Original article: http://blog.csdn.net/vivihe0/article/details/33319969
As we have said, how can we create a model in practical applications? It is impossible for us to know the real functions that generate data. How can we evaluate the quality of a model? Because the goal of fitting a curve is to make a good prediction of the new x value. To verify the quality of the model we have created, we need a test set which is independent from the training set of our training model. That is to say, the sample data in the test set must be the sample data that has not been seen in the model during model training. The performance of a trained model when it encounters a new sample is calledGeneral Performance.
Now we still use the Function Y = sin (2 * pI * X) to generate data. We generate two datasets respectively,Training set and Test Set. The generation process of the training set is the same as that in the preceding example, which contains 11 sample points. the test set randomly generates 100 input sample x values in the range of 0 to 1, then, the noise items are superimposed like the training set to generate the target output value T. We fit 11 training set samples with polynomials from level 1 to level 10, and then use the fitting model to test on the test set.
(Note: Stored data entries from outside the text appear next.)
-- ==== Sys2Proof/Laws/Frames.lean ====
section
/-! SUPPORT. What the shared operations of the notices, the plan banks, the sites and the counters leave unchanged, one
lemma for each field. -/

namespace Sys2Proof.Machine

/-- A raise changes the pending set and the due list alone (R171). -/
theorem Link.raise_eq (l : Link) (k : Notice) :
    l.raise k = { l with pendingSet := (l.raise k).pendingSet, due := (l.raise k).due } := by
  unfold Link.raise; split <;> rfl

/-- A fold of operations that keep a measure keeps it. -/
theorem foldl_keep {σ α β : Type} (g : σ → α → σ) (m : σ → β) (hg : ∀ s x, m (g s x) = m s) (l : List α) :
    ∀ s, m (l.foldl g s) = m s := by
  induction l with
  | nil => intro s; rfl
  | cons x l ih => intro s; exact (ih _).trans (hg s x)

@[simp] theorem Link.raise_receiver (l : Link) (k : Notice) : (l.raise k).receiver = l.receiver := by
  unfold Link.raise; split <;> rfl
@[simp] theorem Link.raise_slot (l : Link) (k : Notice) : (l.raise k).slot = l.slot := by
  unfold Link.raise; split <;> rfl
@[simp] theorem Link.raise_fault (l : Link) (k : Notice) : (l.raise k).fault = l.fault := by
  unfold Link.raise; split <;> rfl
@[simp] theorem Link.raise_errorCount (l : Link) (k : Notice) : (l.raise k).errorCount = l.errorCount := by
  unfold Link.raise; split <;> rfl
@[simp] theorem Link.raise_sending (l : Link) (k : Notice) : (l.raise k).sending = l.sending := by
  unfold Link.raise; split <;> rfl
@[simp] theorem Link.raise_waiting (l : Link) (k : Notice) : (l.raise k).waiting = l.waiting := by
  unfold Link.raise; split <;> rfl
@[simp] theorem Link.raise_enableMask (l : Link) (k : Notice) : (l.raise k).enableMask = l.enableMask := by
  unfold Link.raise; split <;> rfl
@[simp] theorem Link.raise_watermark (l : Link) (k : Notice) : (l.raise k).watermark = l.watermark := by
  unfold Link.raise; split <;> rfl

@[simp] theorem State.raise_time (s : State) (k : Notice) : (s.raise k).time = s.time := by
  rfl
@[simp] theorem State.raise_tickTaken (s : State) (k : Notice) : (s.raise k).tickTaken = s.tickTaken := by
  rfl
@[simp] theorem State.raise_plan (s : State) (k : Notice) : (s.raise k).plan = s.plan := by
  rfl
@[simp] theorem State.raise_sites (s : State) (k : Notice) : (s.raise k).sites = s.sites := by
  rfl
@[simp] theorem State.raise_disp (s : State) (k : Notice) : (s.raise k).disp = s.disp := by
  rfl
@[simp] theorem State.raise_relays (s : State) (k : Notice) : (s.raise k).relays = s.relays := by
  rfl
@[simp] theorem State.raise_chans (s : State) (k : Notice) : (s.raise k).chans = s.chans := by
  rfl
@[simp] theorem State.raise_results (s : State) (k : Notice) : (s.raise k).results = s.results := by
  rfl
@[simp] theorem State.raise_counters (s : State) (k : Notice) : (s.raise k).counters = s.counters := by
  rfl
@[simp] theorem State.raise_run (s : State) (k : Notice) : (s.raise k).run = s.run := by
  rfl
@[simp] theorem State.raise_pending (s : State) (k : Notice) : (s.raise k).pending = s.pending := by
  rfl

@[simp] theorem State.raise_link_receiver (s : State) (k : Notice) : (s.raise k).link.receiver = s.link.receiver := by
  simp [State.raise]
@[simp] theorem State.raise_link_slot (s : State) (k : Notice) : (s.raise k).link.slot = s.link.slot := by
  simp [State.raise]
@[simp] theorem State.raise_link_fault (s : State) (k : Notice) : (s.raise k).link.fault = s.link.fault := by
  simp [State.raise]
@[simp] theorem State.raise_link_errorCount (s : State) (k : Notice) : (s.raise k).link.errorCount = s.link.errorCount := by
  simp [State.raise]
@[simp] theorem State.raise_link_sending (s : State) (k : Notice) : (s.raise k).link.sending = s.link.sending := by
  simp [State.raise]
@[simp] theorem State.raise_link_waiting (s : State) (k : Notice) : (s.raise k).link.waiting = s.link.waiting := by
  simp [State.raise]
@[simp] theorem State.raise_link_enableMask (s : State) (k : Notice) : (s.raise k).link.enableMask = s.link.enableMask := by
  simp [State.raise]
@[simp] theorem State.raise_link_watermark (s : State) (k : Notice) : (s.raise k).link.watermark = s.link.watermark := by
  simp [State.raise]

@[simp] theorem State.testResultsReady_time (s : State) : (s.testResultsReady).time = s.time := by
  unfold State.testResultsReady; split <;> simp
@[simp] theorem State.testResultsReady_tickTaken (s : State) : (s.testResultsReady).tickTaken = s.tickTaken := by
  unfold State.testResultsReady; split <;> simp
@[simp] theorem State.testResultsReady_plan (s : State) : (s.testResultsReady).plan = s.plan := by
  unfold State.testResultsReady; split <;> simp
@[simp] theorem State.testResultsReady_sites (s : State) : (s.testResultsReady).sites = s.sites := by
  unfold State.testResultsReady; split <;> simp
@[simp] theorem State.testResultsReady_disp (s : State) : (s.testResultsReady).disp = s.disp := by
  unfold State.testResultsReady; split <;> simp
@[simp] theorem State.testResultsReady_relays (s : State) : (s.testResultsReady).relays = s.relays := by
  unfold State.testResultsReady; split <;> simp
@[simp] theorem State.testResultsReady_chans (s : State) : (s.testResultsReady).chans = s.chans := by
  unfold State.testResultsReady; split <;> simp
@[simp] theorem State.testResultsReady_results (s : State) : (s.testResultsReady).results = s.results := by
  unfold State.testResultsReady; split <;> simp
@[simp] theorem State.testResultsReady_counters (s : State) : (s.testResultsReady).counters = s.counters := by
  unfold State.testResultsReady; split <;> simp
@[simp] theorem State.testResultsReady_run (s : State) : (s.testResultsReady).run = s.run := by
  unfold State.testResultsReady; split <;> simp
@[simp] theorem State.testResultsReady_pending (s : State) : (s.testResultsReady).pending = s.pending := by
  unfold State.testResultsReady; split <;> simp
@[simp] theorem State.testResultsReady_link_receiver (s : State) : (s.testResultsReady).link.receiver = s.link.receiver := by
  unfold State.testResultsReady; split <;> simp
@[simp] theorem State.testResultsReady_link_slot (s : State) : (s.testResultsReady).link.slot = s.link.slot := by
  unfold State.testResultsReady; split <;> simp
@[simp] theorem State.testResultsReady_link_fault (s : State) : (s.testResultsReady).link.fault = s.link.fault := by
  unfold State.testResultsReady; split <;> simp
@[simp] theorem State.testResultsReady_link_errorCount (s : State) : (s.testResultsReady).link.errorCount = s.link.errorCount := by
  unfold State.testResultsReady; split <;> simp
@[simp] theorem State.testResultsReady_link_sending (s : State) : (s.testResultsReady).link.sending = s.link.sending := by
  unfold State.testResultsReady; split <;> simp
@[simp] theorem State.testResultsReady_link_waiting (s : State) : (s.testResultsReady).link.waiting = s.link.waiting := by
  unfold State.testResultsReady; split <;> simp
@[simp] theorem State.testResultsReady_link_enableMask (s : State) : (s.testResultsReady).link.enableMask = s.link.enableMask := by
  unfold State.testResultsReady; split <;> simp
@[simp] theorem State.testResultsReady_link_watermark (s : State) : (s.testResultsReady).link.watermark = s.link.watermark := by
  unfold State.testResultsReady; split <;> simp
In this way, we can get the error size of the model in the training set and test set.
We use mean square error to define the error size, which is the sum of squares of the residual and divided by the number of samples. In this way, the error of the model in the sample set of different samples is comparable. The Matlab code is as follows.
[Plain]View plaincopy
- % Generate 11 samples of the training set
- Xtrain = 0: 0. 1:1;
- TTrain = sin (2 * pI * xtrain) + normrnd (0, 0.3, 1, 11 );
- % Generate 100 samples of the Test Set
- Xtest = unifrnd (0, 1, 1,100 );
- Ttest = sin (2 * pI * xtest) + normrnd (0, 0.3, 1,100 );
- % Use the training set to fit 10 polynomials of different order, and the coefficient is stored in pcell
- Polycell = cell (10, 1 );
- For I = 1: 10
- Polycell {I} = polyfit (xtrain, tTrain, I );
- End
- % Error of calculation model in training set and Test Set
- Rmstrain = zeros (1, 10 );
- Rmstest = zeros (1, 10 );
- For I = 1: 10
- E = polyval (polycell {I}, xtrain)-tTrain;
- Rmstrain (I) = E * E '/11;
- E = polyval (polycell {I}, xtest)-ttest;
- Rmstest (I) = E * E'/100;
- End
- % Plot
- Plot ([], rmstrain, '-ob', 'linewidth', 3, 'markersize', 10)
- Hold on
- Plot ([], rmstest, '-or', 'linewidth', 3, 'markersize', 10)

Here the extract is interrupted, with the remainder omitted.